Payment information: When you subscribe to a Pro plan, payment is processed by Stripe. We never see or store your full card number. Stripe provides us with a customer ID and subscription status only.
Gmail data: If you choose to connect Gmail, we request read-only access to your inbox to identify subscription-related emails. We store only an OAuth access token and refresh token — never the contents of your emails. Scans are performed on-demand and the results (service names and estimated costs) are stored as accounts in your vault.
Our Gmail integration uses OAuth 2.0 with the gmail.readonly scope. This means:
— We can only read your emails, never send, delete, or modify them. — We scan for subscription-related senders and receipt patterns only. — Raw email content is never stored on our servers. — You can revoke access at any time via your Google Account settings (myaccount.google.com/permissions) or by disconnecting within HeirLoft.
Our use of Gmail data complies with the Google API Services User Data Policy, including the Limited Use requirements.
— To provide the HeirLoft service and display your estate inventory. — To process subscription payments through Stripe. — To scan your Gmail inbox for subscriptions when you explicitly request a scan. — To generate your downloadable Handoff Guide PDF (generated locally in your browser — we never see its contents). — We do not sell your data to third parties. We do not use your data for advertising.
Your data is stored in Supabase, a SOC 2 Type II compliant database platform hosted on AWS. Data is encrypted at rest and in transit (TLS). Row-level security policies ensure that only authenticated users can access their own records.
OAuth tokens for Gmail are stored encrypted. Passwords are never stored in plain text — they are hashed by Supabase Auth using bcrypt.
Your data is retained for as long as your account is active. If you delete your account, all associated data — accounts, domains, Gmail tokens, and personal information — is permanently deleted within 30 days.
To request account deletion, email us at privacy@heirloft.app.

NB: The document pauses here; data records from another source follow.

/-- New home and echo bucket bales of a merge (R87). -/
def mergeBales (sl : IndexSlot) (p : Partition) (delta : List DeltaEntry) : Nat :=
  sumOf (fun c => ceilDiv c.1.2.2.length (perBale sl c.1.1) - c.2) (mergedChains sl p delta)

/-- Generations of the bales after a merge: a shared bale keeps the one at which it was written (Table 3-2). -/
def mergeStamps (sl : IndexSlot) (p : Partition) (delta : List DeltaEntry) : List Stamp :=
  (mergedChains sl p delta).map (fun c =>
    let old := ((p.stamps.find? (fun x => x.table == c.1.1 && x.key == c.1.2.1)).map (·.gens)).getD []
    { table := c.1.1, key := c.1.2.1,
      gens := old.take c.2 ++ List.replicate (ceilDiv c.1.2.2.length (perBale sl c.1.1) - c.2)
        (p.generation + 1).toNat })

/-- Starts a merge of the partition's delta. -/
def State.startMerge (s : State) (p : Partition) (run : Option Nat) : State :=
  let sl := s.slot p.slot
  (s.putPartition { p with
    delta := [],
    merge := some ⟨p.delta, run, mergeBales sl p p.delta⟩ }).leaveIdle.notePeaks p.tenant

def publishResults (r : MergeResult) (g : U64) : List Byte :=
  toLe 4 r.inserted ++ toLe 4 r.deleted ++ toLe 4 r.absent ++ toLe 8 g.toNat

def runIndexPublish (r : Record) (id : Nat) (s : State) : State :=
  let p := s.partition (indexSlotOf r.handle) r.tenant
  if p.delta.isEmpty then s.complete r id stOk (publishResults ⟨[], 0, 0, 0⟩ p.generation)
  else s.startMerge p (some id)

def planIndexPublish (r : Record) (s : State) : Plan :=
  let i := indexSlotOf r.handle
  let p := s.partition i r.tenant
  { reserved := indexReserved r.handle && zeroBytes r 16 64,
    served := s.serviceSearch, tenantOk := s.tenantOk r,
    checks := [(indexHandleOk s r, stDenied),
      (p.merge.isNone, stWrongState),
      (p.delta.isEmpty || s.t1Fits r.tenant (mergeBales (s.slot i) p p.delta), stNoSpace),
      (s.budgetOk r.tenant 8, stBudget)],
    run := runIndexPublish r }

def execIndexPublish (r : Record) (s : State) : Host.Outcome State Fault Refusal :=
  .next (s.record r 0x0112 planIndexPublish)

/-- The module has frames and keeps clocks: units act only outside Hold and Sleep. -/
def State.unitsRun (s : State) : Bool := s.power.pstate < 2

/-- The generation changes from G to G + 1 at one instant (R88, R89, R72, R73). (Log entry 31: DEDUCED, safe.) A publish
of deletes only raises the generation of a partition that never held a vector too. (Log entry 108: DEDUCED, unsafe.) A
query retires with its search, so that a SEARCH whose writes are still owed WR_ACKs holds no bale. (Log entry 142: DESIGN
CHOICE, unsafe.) -/
def State.switchGeneration (s : State) (slot tenant : Nat) : State :=
  let p := s.partition slot tenant
  match p.merge with
  | none => s
  | some m =>
    let sl := s.slot slot
    let r := mergeLive p.live m.delta
    let n := r.live.length
    let before := p.bales sl
    let p' : Partition := { p with
      live := r.live, mode := modeFor sl n, homeBits := homeBitsFor sl n, merge := none,
      stamps := mergeStamps sl p m.delta,
      generation := p.generation + 1, absentDel := p.absentDel + BitVec.ofNat 64 r.absent }
    let s := (s.toQuarantine tenant (before - p'.bales sl)).putPartition p'
    match m.run with
    | some id => s.completeId id stOk (publishResults r p'.generation)
    | none => s

/-- GENERATION_SWITCH: a merge completes. -/
def execGenerationSwitch (slot tenant : Nat) (s : State) : Host.Outcome State Fault Refusal :=
  .next (if s.unitsRun then s.switchGeneration slot tenant else s)

/-- AUTO_PUBLISH (R90): `publish_ms` has passed for a partition whose delta is not empty. A quota that
cannot take the merge leaves the delta, counted as a refusal. -/
def State.autoPublish (s : State) (slot tenant : Nat) : State :=
  let sl := s.slot slot
  let p := s.partition slot tenant
  if sl.state == 0 || sl.publishMs == 0 || p.delta.isEmpty || p.merge.isSome then s
  else if s.t1Fits tenant (mergeBales sl p p.delta) then s.startMerge p none
  else s.countRefusal tenant stNoSpace

def execAutoPublish (slot tenant : Nat) (s : State) : Host.Outcome State Fault Refusal :=
  .next (if s.unitsRun then s.autoPublish slot tenant else s)

/-! ### Images (R77, R91, R96) -/

/-- The projection digest of R77: all entries in the order of R70, as BF16 values; ±1 as 0x3F80 and 0xBF80, low byte
first. (Log entry 109: DESIGN CHOICE, unsafe.) -/
def projectionDigest (sl : IndexSlot) : Digest :=
  digest256 ((List.range (1 + sl.echoTables)).flatMap (fun t => (List.range 24).flatMap (fun j =>
    if sl.learned then (List.range sl.dim).flatMap (fun i =>
      toLe 2 (sl.proj.getD ((24 * t + j) * sl.dim + i) 0).toNat)
    else (projColumn sl t j).flatMap (fun x => toLe 2 (if fpSign x then 0xBF80 else 0x3F80)))))

def padTo (n : Nat) (l : List Byte) : List Byte := l ++ List.replicate (n - l.length) 0

/-- Bytes 0 to 0x17 of an index bale's header (Table 3-2). Positions and lengths are taken modulo 2^16 in a chain of more
than 65,535 bales. (Log entry 109: DESIGN CHOICE, unsafe.) -/
def baleHead (kind table key count pos len tenant gen : Nat) : List Byte :=
  toLe 2 kind ++ [BitVec.ofNat 8 table, 0] ++ toLe 4 key ++ toLe 2 count ++ toLe 2 pos ++ toLe 2 len ++
    toLe 2 tenant ++ toLe 8 gen

def vecElemBytes (fmt : Nat) (v : Vec) : List Byte :=
  v.elems.flatMap (fun e => if fmt == 1 then toLe 1 e.toNat else toLe 2 e.toNat)

def metaBytes (v : Vec) : List Byte := toLe 4 v.vnum ++ toLe 4 v.value.toNat ++ toLe 8 v.tags.toNat

/-- The body of a home bale: vectors in the places of n, then metadata (R74). -/
def homeBody (sl : IndexSlot) (vs : List Vec) : List Byte :=
  padTo (vecsPerBale sl * vecBytes sl) (vs.flatMap (vecElemBytes sl.format)) ++ vs.flatMap metaBytes

/-- One bale of a chain. -/
def chainBale (sl : IndexSlot) (tenant gen : Nat) (t key len : Nat) (pos : Nat) (vs : List Vec) :
    List Byte :=
  padTo 65536 (padTo 64 (baleHead (if t == 0 then 0x21 else 0x22) t key vs.length pos len tenant gen) ++
    (if t == 0 then homeBody sl vs else vs.flatMap (fun v => toLe 4 v.vnum)))

/-- Bales of a chain. A bale that a merge leaves shared takes the chain's new length and keeps its stamp. (Log entry 141:
DESIGN CHOICE, unsafe.) -/
def chainBalesOf (sl : IndexSlot) (p : Partition) (c : Nat × Nat × List Vec) : List (List Byte) :=
  let parts := chunks (perBale sl c.1) c.2.2
  let gens := ((p.stamps.find? (fun x => x.table == c.1 && x.key == c.2.1)).map (·.gens)).getD []
  parts.mapIdx (fun pos vs =>
    chainBale sl p.tenant (gens.getD pos p.generation.toNat) c.1 c.2.1 parts.length pos vs)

We use the following third-party services:
— Supabase (database and authentication): supabase.com/privacy — Stripe (payment processing): stripe.com/privacy — Google OAuth (Gmail integration): policies.google.com/privacy — Vercel (hosting): vercel.com/legal/privacy-policy
Each of these services has its own privacy policy governing their use of data.
Depending on your location, you may have rights under GDPR, CCPA, or other privacy laws, including:
— The right to access the data we hold about you. — The right to correct inaccurate data. — The right to delete your data. — The right to export your data.
To exercise any of these rights, contact us at privacy@heirloft.app.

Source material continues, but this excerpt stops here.